Regulatory concerns that credit derivatives processing was an expensive accident waiting to happen appear to be confirmed by a report in the Financial Times yesterday that Deutsche Bank is nursing a loss of almost $9 million after failing to produce defaulted bonds in time to claim a payment
According to the report, a US district court judge late last week issued a ruling declaring the German bank had violated the terms of a credit derivative deal it had concluded with a subsidiary of Ambac, a US financial group, several years earlier.
The judge exonerated Ambac from the obligation to make a payment of $8.77 million owed to Deutsche Bank on a Credit Default Swap contract in which the German bank was insured against losses on corporate bonds because Deutsche failed to meet a deadline to produce the bonds within a month following a corporate default on some of them, because they were in custody elsewhere.

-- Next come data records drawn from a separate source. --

/-- R205: whichever of its checks fails, a whole-field command raises `BOUNDS`. -/
theorem firstRaise_fieldChecks {fd : FIdx} {l : List FIdx} (h : firstRaise (fieldChecks s fd l) ≠ none) :
    firstRaise (fieldChecks s fd l) = some (.fault .bounds) := by
  obtain ⟨r, hr⟩ := Option.ne_none_iff_exists'.1 h
  rw [hr, fieldChecks_raises (firstRaise_mem hr)]

/-- R254: a command whose only own check is the bounds of `w` bits at the position of its register. -/
theorem exec_of_not_inBuf {fa : FIdx} {w : Nat} (hwf : WellFormed i) (hnamed : named i = [fa])
    (hown : ownChecks i s = [checkBounds s.f[fa] s.f[fa].pos.toNat w]) (hd : DescOK s.memBytes s.f[fa])
    (h : ¬ InBuf s.f[fa] s.f[fa].pos.toNat w) : exec i s = .next { s with status := 0x13 } := by
  refine exec_of_bounds hwf (hnamed ▸ List.forall_mem_singleton.2 hd) ?_
  rw [hown, checkBounds_of_not h, firstRaise_some]

end Raises

section Triples
variable {s : State} {fd fa fb : FIdx}

theorem desc_pair (hd : DescOK s.memBytes s.f[fd]) (ha : DescOK s.memBytes s.f[fa]) :
    ∀ j ∈ [fd, fa], DescOK s.memBytes s.f[j] :=
  List.forall_mem_cons.2 ⟨hd, List.forall_mem_singleton.2 ha⟩

theorem desc_triple (hd : DescOK s.memBytes s.f[fd]) (ha : DescOK s.memBytes s.f[fa])
    (hb : DescOK s.memBytes s.f[fb]) : ∀ j ∈ [fd, fa, fb], DescOK s.memBytes s.f[j] :=
  List.forall_mem_cons.2 ⟨hd, desc_pair ha hb⟩

end Triples

/-! ### `BOUNDS` -/

section Bounds
variable {s : State} {fd fa fb : FIdx} {xd xs : XIdx} {n : BitVec 7}

/-- R106, R121, R125, R152 to R156: the commands that reach one range of one buffer. -/
theorem bounds_of_single_range (hn : n.toNat ≤ 64) :
    ∀ iw ∈ [(Instr.norm fa, 0), (.get xd fa n, n.toNat), (.put fa xs n, n.toNat), (.bit xd fa, 1), (.uint8 xd fa, 8),
        (.uint16 xd fa, 16), (.uint32 xd fa, 32), (.uint64 xd fa, 64)],
      WellFormed iw.1 ∧ named iw.1 = [fa] ∧ ownChecks iw.1 s = [checkBounds s.f[fa] s.f[fa].pos.toNat iw.2] := by
  simp only [List.forall_mem_cons]
  refine ⟨?_, ?_, ?_, ?_, ?_, ?_, ?_, ?_, List.forall_mem_nil _⟩
  case refine_2 => exact ⟨wellFormed_of_count_le rfl hn, rfl, rfl⟩
  case refine_3 => exact ⟨wellFormed_of_count_le rfl hn, rfl, rfl⟩
  all_goals exact ⟨wellFormed_of_count_none rfl, rfl, rfl⟩

theorem exec_rdbits_of_not_inBuf (hn : n.toNat ≤ 64) (ha : DescOK s.memBytes s.f[fa])
    (hw : n.toNat ≤ s.f[fa].width.toNat) (hb : ¬ InBuf s.f[fa] s.f[fa].pos.toNat n.toNat) :
    exec (.rdbits xd fa n) s = .next { s with status := 0x13 } := by
  refine exec_of_bounds (wellFormed_of_count_le rfl hn) (List.forall_mem_singleton.2 ha) ?_
  simp only [ownChecks]
  rw [if_neg (Nat.not_lt.2 hw), firstRaise_none, checkBounds_of_not hb, firstRaise_some]

/-- R214, R215: the bounds check of `FCOUNT` and `FFILL` stands after that of the bit value. -/
theorem exec_of_bit_value_not_inBuf {i : Instr} (hcount : i.count? = none) (hnamed : named i = [fa])
    (hown : ownChecks i s = [faultIf .invalidArg (1 < s.x[xs].toNat),
      checkBounds s.f[fa] s.f[fa].pos.toNat s.f[fa].width.toNat])
    (ha : DescOK s.memBytes s.f[fa]) (hx : s.x[xs].toNat ≤ 1)
    (hb : ¬ InBuf s.f[fa] s.f[fa].pos.toNat s.f[fa].width.toNat) : exec i s = .next { s with status := 0x13 } := by
  refine exec_of_bounds (wellFormed_of_count_none hcount) (hnamed ▸ List.forall_mem_singleton.2 ha) ?_
  rw [hown, faultIf_eq_none.2 (Nat.not_lt.2 hx), firstRaise_none, checkBounds_of_not hb, firstRaise_some]

theorem exec_ext2_of_too_short (hd : DescOK s.memBytes s.f[fd]) (ha : DescOK s.memBytes s.f[fa])
    (hb : DescOK s.memBytes s.f[fb])
    (h : 8 * (s.f[fa].len.toNat + s.f[fb].len.toNat) < s.f[fa].pos.toNat + 8 * s.f[fd].len.toNat) :
    exec (.ext2 fd fa fb) s = .next { s with status := 0x13 } := by
  refine exec_of_bounds (wellFormed_of_count_none rfl) (desc_triple hd ha hb) ?_
  simp only [ownChecks]
  rw [faultIf_of h, firstRaise_some]

/-- R205: what a dyadic whole-field command checks. -/
theorem fieldChecks_pair_eq_none :
    firstRaise (fieldChecks s fd [fa, fb]) = none ↔
      (s.f[fd].width.toNat ≤ s.f[fa].width.toNat ∧ s.f[fd].width.toNat ≤ s.f[fb].width.toNat) ∧
      InBuf s.f[fd] s.f[fd].pos.toNat s.f[fd].width.toNat ∧
      InBuf s.f[fa] s.f[fa].pos.toNat s.f[fd].width.toNat ∧ InBuf s.f[fb] s.f[fb].pos.toNat s.f[fd].width.toNat := by
  rw [fieldChecks_eq_none]
  simp only [List.forall_mem_cons, List.not_mem_nil, false_implies, implies_true, and_true]

/-- R205: what a whole-field command with one source checks. -/
theorem fieldChecks_single_eq_none :
    firstRaise (fieldChecks s fd [fa]) = none ↔ s.f[fd].width.toNat ≤ s.f[fa].width.toNat ∧
      InBuf s.f[fd] s.f[fd].pos.toNat s.f[fd].width.toNat ∧ InBuf s.f[fa] s.f[fa].pos.toNat s.f[fd].width.toNat := by
  rw [fieldChecks_eq_none]
  simp only [List.forall_mem_singleton]
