/-! ### Setting one timer and nothing else -/

theorem State.setDt_setResult_onlyChanges (s : State) (b : Byte) (r : Result) :
    OnlyChanges [.dt, .result] s ((s.setDt b).setResult r) := by
  simp [onlyChanges_iff, Part.Same]

theorem State.setSt_setResult_onlyChanges (s : State) (b : Byte) (r : Result) :
    OnlyChanges [.st, .result] s ((s.setSt b).setResult r) := by
  simp [onlyChanges_iff, Part.Same]

/-- Settles O43: the first copy is one register write of DT, the other two set one timer each to the register. -/
theorem timerInstructionsCopy : Obligations.TimerInstructionsCopy := fun s x =>
  ⟨encodedAs_ldVxDt x, encodedAs_ldDtVx x, encodedAs_ldStVx x, exists_completes_of_exec_eq_writeV rfl,
    ⟨_, ⟨rfl, rfl⟩, rfl, s.setDt_setResult_onlyChanges _ _⟩, ⟨_, ⟨rfl, rfl⟩, rfl, s.setSt_setResult_onlyChanges _ _⟩⟩

end Sys2Proof.Machine

/-! PROOFS. The round trip of encoder and decoder, and the words outside the opcode map (spec/30_encoding.md R91 to R98). The only
operand that a word can lose is a sprite height above 15, so the round trip of DRW carries both directions. -/

namespace Sys2Proof

/-! ### Decoding an encoding (R95) -/

/-- A word has four bits for the sprite height, so the height comes back modulo 16 (R93). -/
theorem decode_encode_drw (x y : Reg) (n : Nat) : decode (encode (.drw x y n)) = .ok (.drw x y (n % 16)) := by
  simp [encode, decode]

theorem Instr.wf_drw_iff (x y : Reg) (n : Nat) : (Instr.drw x y n).wf = true ↔ n ≤ 15 := decide_eq_true_iff

theorem decode_encode {i : Instr} (h : i.wf = true) : decode (encode i) = .ok i := by
  cases i with
  | drw x y n =>
    have hn : n ≤ 15 := (Instr.wf_drw_iff x y n).1 h
    rw [decode_encode_drw, Nat.mod_eq_of_lt (by omega)]
  | cls | ret => rfl
  | ldReg | orReg | andReg | xorReg | addReg | subReg | shr | subn | shl => simp [encode, decode, decodeOp8]
  | skp | sknp => simp [encode, decode, decodeOpE]
  | ldVxDt | ldVxK | ldDtVx | ldStVx | addI | ldF | ldB | stRegs | ldRegs => simp [encode, decode, decodeOpF]
  | _ => simp [encode, decode]

/-- The bytes after an instruction's two do not matter. -/
theorem decodeBytes_encodeBytes_append {i : Instr} (h : i.wf = true) (rest : List Byte) :
    decodeBytes (encodeBytes i ++ rest) = .ok (i, rest) := by
  simp only [encodeBytes, List.cons_append, List.nil_append, decodeBytes, wordOfBytes_bytes, decode_encode h]

/-- Settles O1: by the constructor of the instruction; DRW is the one whose operand well-formedness bounds. -/
theorem decodeOfEncode : Obligations.DecodeOfEncode := fun _ h =>
  ⟨decode_encode h, decodeBytes_encodeBytes_append h⟩

/-! ### Encoding what was decoded (R97) -/

/-- A decoded sprite height is what its own encoding decodes to, hence a number below 16; the other forms have no bound. -/
theorem wf_of_decode {w : Word} {i : Instr} (h : decode w = .ok i) : i.wf = true := by
  cases i with
  | drw x y n =>
    rw [← encode_of_decode h, decode_encode_drw] at h
    have hn : n % 16 = n := by injection h with h; injection h
    exact (Instr.wf_drw_iff x y n).2 (by omega)
  | _ => rfl

/-- Settles O2: the encoding is `encode_of_decode`, the bound on the sprite height `wf_of_decode`. -/
theorem encodeOfDecode : Obligations.EncodeOfDecode := fun _ _ h => ⟨wf_of_decode h, encode_of_decode h⟩

/-- Settles O4: the rows are compared one by one, and two that one word selects agree where both fix a bit. -/
theorem opcodeRowsDisjoint : Obligations.OpcodeRowsDisjoint :=
  ⟨rfl, by decide, fun _ _ _ hr₁ hr₂ => opcodeMap_eq_of_selects hr₁ hr₂⟩

/-- Settles O7: ten closed words, each by evaluation. -/
theorem sampleWordsDecode : Obligations.SampleWordsDecode :=
  ⟨rfl, rfl, rfl, rfl, rfl, rfl, rfl, rfl, rfl, rfl⟩

/-! ### The words that each dispatch rejects (R96) -/

theorem decodeOp0_eq_error_iff (w : Word) :
    decodeOp0 w = .error (.unknownOpcode w) ↔ w ≠ 0x00E0#16 ∧ w ≠ 0x00EE#16 := by
  unfold decodeOp0
  split
  · simp_all
  · split <;> simp_all

theorem decodeOp8_eq_error_iff (w : Word) (x y : Reg) (n : BitVec 4) :
    decodeOp8 w x y n.toNat = .error (.unknownOpcode w) ↔ n ∈ [0x8#4, 0x9#4, 0xA#4, 0xB#4, 0xC#4, 0xD#4, 0xF#4] := by
  obtain ⟨n⟩ := n
  fin_cases n <;> simp [decodeOp8]

theorem decodeOpE_eq_error_iff (w : Word) (x : Reg) (kk : Byte) :
    decodeOpE w x kk = .error (.unknownOpcode w) ↔ kk ∉ [0x9E#8, 0xA1#8] := by
  unfold decodeOpE
  repeat' split
  all_goals simp_all
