/-- The TPI frame: a start bit 0, the data bits from the least significant, an even-parity bit, two stop bits 1; a received frame is
its byte where the parity is right and `Invalid` otherwise, whatever its start and stop bits (30_encoding.md R105, R106, R107,
45_tpi.md R262, R263; the parity and the levels are PRESUMED, log 1). -/
def Obligations.TpiFrames : Prop :=
  (∀ d : Byte,
    (tpiFrame d).getLsbD 0 = false ∧ (∀ k, k < 8 → (tpiFrame d).getLsbD (k + 1) = d.getLsbD k) ∧
    (tpiFrame d).getLsbD 9 = ((List.range 8).map d.getLsbD).foldl xor false ∧
    (tpiFrame d).getLsbD 10 = true ∧ (tpiFrame d).getLsbD 11 = true ∧ tpiDecode (tpiFrame d) = .byte d) ∧
  (∀ (f : Frame) (d : Byte), (∀ k, k < 8 → d.getLsbD k = f.getLsbD (k + 1)) →
    tpiDecode f = if f.getLsbD 9 = ((List.range 8).map d.getLsbD).foldl xor false then .byte d else .invalid)

/-! ### Routing -/

/-- An operation the active family lacks makes no transaction, changes no state but the previous page, and ends
command-failed in the form of its request (41_dispatch.md R145; that an operand with no meaning is decided first is the model's
reading, log 14). -/
def Obligations.FamilyLacksOperation : Prop :=
  ∀ (i : Instr) (s : State), operandFault i = none →
    (isNormalDriver i = true → s.activeFamily = .tpi → ∃ t, exec i s = .next t ∧ Answered s t Config.stFailed [] ∧
      Kept { s with prevPage := if isPagedRead i then s.prevPage else none } t) ∧
    (isXprogDriver i = true → s.activeFamily ≠ .tpi → ∃ t, exec i s = .next t ∧ AnsweredX s t Config.xstFailed [] ∧
      Kept { s with prevPage := none } t)

/-- A command whose layout lacks an operand the driver of the active family uses makes no transaction and ends
command-failed (41_dispatch.md R153; that an operand with no meaning is decided first is the model's reading, log 14). -/
def Obligations.LayoutMismatchFails : Prop :=
  ∀ (i : Instr) (s : State), layoutMismatch s.activeFamily i = true → operandFault i = none →
    ∃ t, exec i s = .next t ∧ Answered s t Config.stFailed [] ∧ Kept { s with prevPage := none } t

/-- Address stepping: a paged command of `n` bytes moves the address on by its units, whatever the target answers and whether or not
it commits; in ISP flash transfers bits 31:24 follow ExtCheck instead (42_driver_common.md R163, R178, 43_isp.md R208). -/
def Obligations.PagedAddressSteps : Prop :=
  ∀ (i : Instr) (s t : State) (mem : Mem) (n : Nat), pagedOf i = some (mem, n) → s.activeFamily ≠ .tpi →
    exec i s = .next t →
    let u := if mem = .flash then n / 2 else n
    (t.currentAddress.extractLsb' 0 24 = (s.currentAddress + BitVec.ofNat 32 u).extractLsb' 0 24) ∧
    (mem = .eeprom ∨ HvActive s → t.currentAddress = s.currentAddress + BitVec.ofNat 32 u)

end
end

The Financial Times noted that missing deadlines on CDS deals is not uncommon at banks, because of the density of the paperwork. Apparently Deutsche Bank argued in its own defence at the court that delays were so commonplace that failure to meet deadlines was almost an “industry practice.” But the judge rejected that defence, arguing the CDS deal was a legal contract like any other.
The report notes that some lawyers see the case as unusual, and that it occurred several years ago, before improvements in administrative practices were made.